Khristen will never learn what happened to her mother after this great eco disaster; this cloud of unknowability hovers over the entire novel. But her relationship with her mother had already grown thin ever since Khristen was an infant and she apparently ceased breathing for a short period of time. Her mother became convinced this designated Khristen as an emissary into the next world—and that she should be able to impart some knowledge (or secret) of the afterlife if only she could access her memory of this experience—a belief Khristen has never shared. Certainty about the next world, about a heaven or a hell, will continue to elude Khristen, and Williams remind us that our own existence is characterized in general by uncertainty.

There are many who organize their lives in such a way as to deny this. They place their faith in capital, in industry, stabilizing things; and these people will only grow in numbers as our climate breaks down, Williams argues, as evidenced by Disney World becoming one of the first attractions back up and running after the ostensible end of the world. “Denial is now an art, a social grace, a survival tool, as is apathy which has become a sign of refinement,” we are informed by one character who has returned from the outside world. It easy to see the parallels between the world Williams describes and our current political divide in America. “People who lack all sympathy are feeling better about themselves. The more a person doesn’t care the freer he becomes.”

The final section of Harrow makes a brief time jump, and we find the wunderkind Jeffrey has achieved his wish and has been installed as a judge, presiding over the overwhelming caseload that exists in his strange new world, one where there’s a television channel devoted to airing minutes of silence from all over the world. His equilibrium, however, is disrupted with the unexpected return of Khrsiten into his life. A caveat: this final third of the novel relies so heavily on references to Franz Kafka’s story “The Hunter Gracchus” that readers may want to read it beforehand to grasp all of Williams’ allusions. One can draw a ready comparison between Gracchus—not dead but not alive, waylaid on the boat ride to the afterlife—and the contingent of humanity that will be left to preside over the last days of a ruined planet.

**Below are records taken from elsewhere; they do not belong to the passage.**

/-- An invalidation in progress (R388, R452). -/
structure Inval where
  djid : Nat
  base : Nat
  log : Nat
  /-- A host invalidation, or the queue and entry that posted it. -/
  queue : Option (Nat × Nat) := none
  deriving DecidableEq, Repr, Inhabited

/-! ### The package -/

/-- An update that a TB receives in this cycle: arrivals, sectors written, an expectation that comes with an arrival, and one without (R344). -/
structure TbUpdate where
  tb : TbRef
  arr : Int := 0
  sec : Int := 0
  withArv : Int := 0
  after : Int := 0
  deriving DecidableEq, Repr, Inhabited

/-- The instruction that is issuing: its split, address and words (R59). -/
structure Latch where
  ref : SplitRef
  pc : Word
  w0 : Word
  w1 : Word
  deriving DecidableEq, Repr, Inhabited

/-- The second instruction of a co-issued pair, with the trap registers as it reads them: a trap of the first has no effect on it (R81). -/
structure Mate where
  ref : SplitRef
  trap : AMap Word
  trapAddr : AMap Word
  deriving DecidableEq, Repr, Inhabited

/-- The device control block (R452) and the clocks (R24, R26). -/
structure Control where
  service : Nat := 0
  inverr : Bool := false
  calfail : Bool := false
  calbusy : Bool := false
  dieok : BitVec 8 := 0
  failcode : BitVec 8 := 0
  pwrcap : Nat := 10000
  pwrnow : Nat := 0
  tinlet : Nat := 0
  tjmax : Nat := 0
  /-- Clock steps below the rate of the service state (R460). -/
  steps : Nat := 0
  scrub : Nat := 1440
  invctx : Nat := 0
  invbase : Word := 0
  invdone : Word := 0
  /-- A change of service awaits quiescence: with `calbusy` a calibration, else the return to BASIC (R458). -/
  calibrating : Bool := false
  clk : Nat := 0
  time : Nat := 0
  /-- Fraction of a nanosecond, in units of one arithmetic clock period's numerator. -/
  frac : Nat := 0
  minSvn : Nat := 0
  /-- The recovery mailbox awaits an image (R455). -/
  recovery : Bool := false
  /-- Working stacks (R457). -/
  stackok : BitVec 16 := 0
  resets : Nat := 0
  /-- SELF: this package's number in the domain (R492). -/
  self : Nat := 0
  /-- 8-byte words of the MSI-X table written by the host (R449). -/
  msixTable : AMap Word := []
  deriving DecidableEq, Repr, Inhabited

/-! ### Fabric (22, 23) -/

/-- Whose request an outstanding remote request is. -/
inductive ReqOwner where
  /-- A thread instruction: team, group, split and instruction number. -/
  | thread (team grp split inst : Nat)
  /-- An engine operation's piece (R475). -/
  | engine (cluster tag : Nat)
  /-- A line or the commit of a group's transaction (R473). -/
  | tx (team grp : Nat)
  /-- A piece of a drain contribution (R488). -/
  | drain (core id : Nat)
  /-- A contribution to the parent of a combining tree: group, phase, and whether it is an HBAR arrival (R404, R487). -/
  | reduce (dbgrp phase : Nat) (hbar : Bool)
  deriving DecidableEq, Repr, Inhabited

/-- An unanswered request (R464, R472, R477, R479). -/
structure RemoteReq where
  pkt : Packet
  owner : ReqOwner
  /-- Address and words of the instruction, for a trap on it. -/
  pc : Word := 0
  w0 : Word := 0
  /-- Threads served: thread, offset of its bytes in the payload, VA. -/
  parts : List (Nat × Nat × Nat) := []
  /-- Bytes of each thread's access; destination register field, and whether it is sign-extended. -/
  size : Nat := 0
  reg : Option Nat := none
  sx : Bool := false
  /-- The instruction is uniform: one value for a g-register (R12). -/
  uniform : Bool := false
  /-- Local cells that a GETREAD's reply is written to (R475). -/
  cells : List Cell := []
  /-- Sectors that the answer of a PUTWRITE counts (R475). -/
  dec : Nat := 0
  /-- Buffered accesses of the transaction that a load sees through (R253). -/
  buffered : List TxAcc := []
  deriving DecidableEq, Repr, Inhabited

/-- A packet waiting to be routed: VC of its next hop (R495). -/
structure NetPkt where
  pkt : Packet
  hop : Nat
  /-- The receive buffer that holds it: port, and 6·class + VC (R497). -/
  buf : Option (Nat × Nat) := none
  deriving DecidableEq, Repr, Inhabited

/-- A request handled at this destination, with its answer once it exists (R479). -/
structure Handled where
  src : Nat
  cls : Nat
  eseq : Nat
  answer : Option Packet := none
  /-- Copies held until the answer exists. -/
  copies : List Packet := []
  /-- It waits for the pager (R463). -/
  parked : Bool := false
  deriving DecidableEq, Repr, Inhabited

/-- A contribution buffer (R488): its source and index, and the requests received by offset in the tile. -/
structure Contribution where
  src : Nat
  /-- None for a contribution without an index. -/
  index : Option Nat
  djid : Nat
  core : Nat
  tile : Nat
  parts : AMap (List Byte) := []
  pkts : List Packet := []
  /-- All of it has arrived: its values. -/
  vals : Option (AMap Half) := none
  /-- The drain of this package that sent it: core and number. -/
  drain : Option (Nat × Nat) := none
  deriving DecidableEq, Repr, Inhabited

/-- Lines of a remote transaction that have arrived (R473). -/
structure IncomingTx where
  src : Nat
  rtag : Nat
  lines : List Packet := []
  deriving DecidableEq, Repr, Inhabited

/-- A contribution to a combining tree, or its result (R486, R487): the operation, SIZE, the number of words, the words, and the status of a failed phase. An HBAR arrival has none of them. -/
structure TreeVal where
  op : Nat := 0
  size : Nat := 3
  n : Nat := 0
  status : Nat := 0
  words : List Word := []
  deriving DecidableEq, Repr, Inhabited

/-- A phase of a domain barrier group in its combining tree: domain reductions, or HBAR `.dom` (R404, R486, R487). -/
structure TreePhase where
  dbgrp : Nat
  phase : Nat
  hbar : Bool
  /-- Launch of this package that takes part, once it has. -/
  launch : Nat := 0
  own : Option TreeVal := none
  /-- Contributions of children, each with the request that carried it. -/
  kids : List (Packet × TreeVal) := []
  /-- The folded contribution went to the parent. -/
  sent : Bool := false
  result : Option TreeVal := none
  /-- The DRED that waits for the result: where it is, and the threads it writes. -/
  team : Nat := 0
  grp : Nat := 0
  split : Nat := 0
  inst : Nat := 0
  pc : Word := 0
  w0 : Word := 0
  active : Half := 0
  waiting : Bool := false
  deriving DecidableEq, Repr, Inhabited

/-- Why a thread access of a remote instruction failed: a status, a race with its TRAPAUX, an uncorrectable word with its cause, or no room for a race tag (R416, R417, R478, R490). -/
inductive RemoteWhy where
  | status (n : Nat)
  | race (aux : Nat)
  | uce (cause : Nat)
  | overflow
  deriving DecidableEq, Repr, Inhabited

/-- A thread access of a remote instruction that failed (R468, R478): peer, thread, VA, and why. -/
structure RemoteFail where
  team : Nat
  grp : Nat
  inst : Nat
  peer : Nat
  thr : Nat
  va : Nat
  why : RemoteWhy
  write : Bool := false
  deriving DecidableEq, Repr, Inhabited

/-- Bytes of the stream of a class and VC that wait to be sent, and the receive buffer they still occupy (R496, R497). -/
structure Chunk where
  bytes : List Byte
  buf : Option (Nat × Nat) := none
  deriving DecidableEq, Repr, Inhabited

/-- A fabric port (R493, R497 to R508). Streams and buffers are numbered 6·class + VC. -/
structure Port where
  lstate : Nat := 0
  peerRun : Bool := false
  short : Bool := false
  session : Bool := false
  peerVc : Nat := 7
  vcTop : Nat := 5
  txSeq : Nat := 0
  ackSeq : Nat := 0xFFF
  laneFail : BitVec 16 := 0
  part : Nat := 0
  width : Nat := 0
  laneMask : BitVec 16 := 0xFFFF
  enable : Bool := false
  peerPort : Nat := 0
  peerPkg : Nat := 0
  retrains : Nat := 0
  tagFail : Nat := 0
  replays : Nat := 0
  /-- Transaction flits not yet acknowledged (R501). -/
  retained : List Flit := []
  /-- The peer's STOP bits, as last received (R497). -/
  stopBits : BitVec 12 := 0
  /-- Bytes of each stream that no flit has begun to carry (R496, R500). -/
  waiting : AMap (List Chunk) := []
  /-- Bytes of fill that a stream still owes: its last flit ended within a unit of fill (log 29). -/
  owed : AMap Nat := []
  /-- The STOP bits that this port sends for its own buffers (R497). -/
  ownStop : BitVec 12 := 0
  /-- Next sequence expected from the peer. -/
  expected : Nat := 0
  /-- Banks without an uncorrectable error, and the bank of each stream whose number is not the stream's own (R498). -/
  banks : BitVec 16 := 0xFFFF
  bankOf : AMap Nat := []
  /-- Streams whose packet under reception lost bytes with its bank (R498). -/
  broken : List Nat := []
  stopping : Bool := false
  retraining : Bool := false
  /-- Retrained, and the peer's RESUME has not come (R502). -/
  resuming : Bool := false
  kph : Bool := false
  /-- Flits sent under the current key, and the session's number (R505). -/
  sent : Nat := 0
  sessions : Nat := 0
  /-- This end is the requester of the session (R504). -/
  requester : Bool := false
  /-- The package whose measurements the session brought (R504). -/
  measured : Option Nat := none
  /-- Times of the last tag failures, in nanoseconds of TIME: at most 64 (R505). -/
  tagTimes : List Nat := []
  /-- Bytes received of a packet that is not complete, by 6·class + VC. -/
  rx : AMap (List Byte) := []
  /-- The last control message sent: kind and argument (R500). -/
  control : Option (Nat × Nat) := none
  /-- ENABLE was written while the port was down: it may train (R503). -/
  train : Bool := false
  /-- The sequence and the time of the last REPLAY sent (R501). -/
  asked : Option (Nat × Nat) := none
  deriving DecidableEq, Repr, Inhabited

/-- The fabric state of a package (R492 to R495). -/
structure Fabric where
  rtBase : Word := 0
  rctBase : Word := 0
  ctBase : Word := 0
  rtGen : Nat := 0
  rtErr : Nat := 0
  fevt : Nat := 0
  drops : Nat := 0
  fvec : Nat := 0
  ports : AMap Port := []
  /-- Route memory: primary and alternate columns of a package, 0 where invalid. -/
  routes : AMap (Nat × Nat) := []
  /-- Combining trees by index, as loaded. -/
  trees : AMap Nat := []
  /-- An RTLOAD is being carried out. -/
  loading : Bool := false
  net : List NetPkt := []
  /-- Packets delivered to this package and not yet handled. -/
  inbox : List Packet := []
  reqs : List RemoteReq := []
  /-- Next ESEQ by destination·2 + class. -/
  eseq : AMap Nat := []
  handled : List Handled := []
  contribs : List Contribution := []
  incoming : List IncomingTx := []
  /-- Thread requests issued and not yet sent: an earlier one of their instruction overlaps them, or the limit of R472 holds them. -/
  queue : List RemoteReq := []
  fails : List RemoteFail := []
  phases : List TreePhase := []
  /-- Phases begun by each launch: reductions at 2·launch, HBAR `.dom` at 2·launch + 1. -/
  begun : AMap Nat := []
  /-- Members of combining trees that contribute no more, as group·1024 + package (R404, R487). -/
  closed : List Nat := []
  deriving DecidableEq, Repr, Inhabited

/-- A dirty 32-byte sector of the L2: its check code, and the bytes that HBM still holds under it (R379, R396). A clean sector equals HBM, and none is listed (log 99). -/
structure L2Sector where
  code : Nat
  old : List Byte
  deriving DecidableEq, Repr, Inhabited

/-- An uncorrectable word of a memory or a tile, and the cause of the UCE it raises (R398, R399). -/
structure BadWord where
  place : BadPlace
  cause : Nat
  deriving DecidableEq, Repr, Inhabited

/-- The state of one package. -/
structure State where
  /-- Events to come, decided outside the machine (log 2). -/
  agenda : List Instr := []
  /-- Splits selected to issue in this cycle (R203). -/
  issueQ : List SplitRef := []
  latch : Option Latch := none
  /-- Second instructions of the pairs selected (R81). -/
  mates : List Mate := []
  /-- The model's own turn between issue slots and hardware events (log 2). -/
  turn : Nat := 0
  /-- The last slot that has had its turn in this cycle, as 4·core + slot + 1 (log 2). -/
  slotAt : Nat := 0
  /-- Splits selected in this cycle whose instruction could not issue: they are not ready (R200). -/
  tried : List SplitRef := []
  /-- What the TBs receive in this cycle (R344). -/
  tbNow : List TbUpdate := []
  /-- Index of the next free value (log 15). -/
  free : Nat := 0
  /-- Package memory as its point of coherence gives it: the L2 over HBM. -/
  mem : Memory := []
  /-- Dirty sectors of the L2 slices, by location key div 32 (R379). -/
  l2 : AMap L2Sector := []
  /-- Uncorrectable words (R399). -/
  bad : List BadWord := []
  /-- Tests of sectors that the next store to reach them fails, and words whose next read fails its tests as it is written there (R397, R398; log 104). -/
  tests : List SectorFail := []
  misreads : List BadPlace := []
  host : Memory := []
  /-- Address translation cache of host pages, by DJID·2^40 + I/O page (R451), and requests awaiting completion. -/
  atc : AMap Nat := []
  atsWaits : List Nat := []
  /-- Page requests sent to the host: DJID and address (R394). -/
  pri : List (Nat × Word) := []
  teams : AMap Team := []
  nextTeam : Nat := 0
  cores : AMap Core := []
  clusters : AMap Cluster := []
  dies : AMap Die := []
  launches : AMap Launch := []
  nextLaunch : Nat := 1
  launchSeq : Nat := 0
  queues : AMap Queue := []
  /-- Queue last chosen at each priority, plus 1 (R437). -/
  chosen : AMap Nat := []
  subs : List Submission := []
  graphs : AMap Graph := []
  nextGraph : Nat := 0
  rings : AMap Ring := []
  /-- MSI-X vectors raised while masked: the pending-bit array (R449). -/
  msix : List Nat := []
  /-- Messages sent of each vector (R449). -/
  msixSent : AMap Nat := []
  invals : List Inval := []
  stores : List PStore := []
  nextStore : Nat := 0
  /-- Package phase (R412). -/
  pph : Nat := 0
  /-- Race tags of lines, by sector (R411). -/
  l2tags : AMap RaceTag := []
  ctl : Control := {}
  fab : Fabric := {}
  deriving DecidableEq, Repr, Inhabited

/-- The package right after reset: SERVICE is RESET, nothing is resident, memory lists nothing (R452, R457). -/
def State.reset : State := {}

end Sys2Proof.Machine
end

Joy Williams was born in Massachusetts, the daughter of a Congregational minister. We might read Harrow as her Book of Revelation—it is similarly concerned with the end times and shot through with dazzling but nightmarish imagery, from black lakes to cockroaches “the size of a kitten.” But while the Apostle Paul may have sought to comfort believers, Williams’ novel is purely discomforting: there is nothing that man cannot commercialize, including his eventual demise because of a poisoned earth. Uneasy reading, to be sure, Harrow is an apocalyptic vision only Williams could provide, and a welcome return to the novel form for one of our most acclaimed living authors. Khristen and the residents of the compound are neither prophets nor guides through the dilapidated funhouse of Harrow’s devastated world, but they provide a sense of warmth and unexpected humor. Grounded by these characters, Harrow is at times challenging, at times impenetrable, but always engaging. While staring down the shape of the inevitable disaster awaiting us all, Williams does not blink.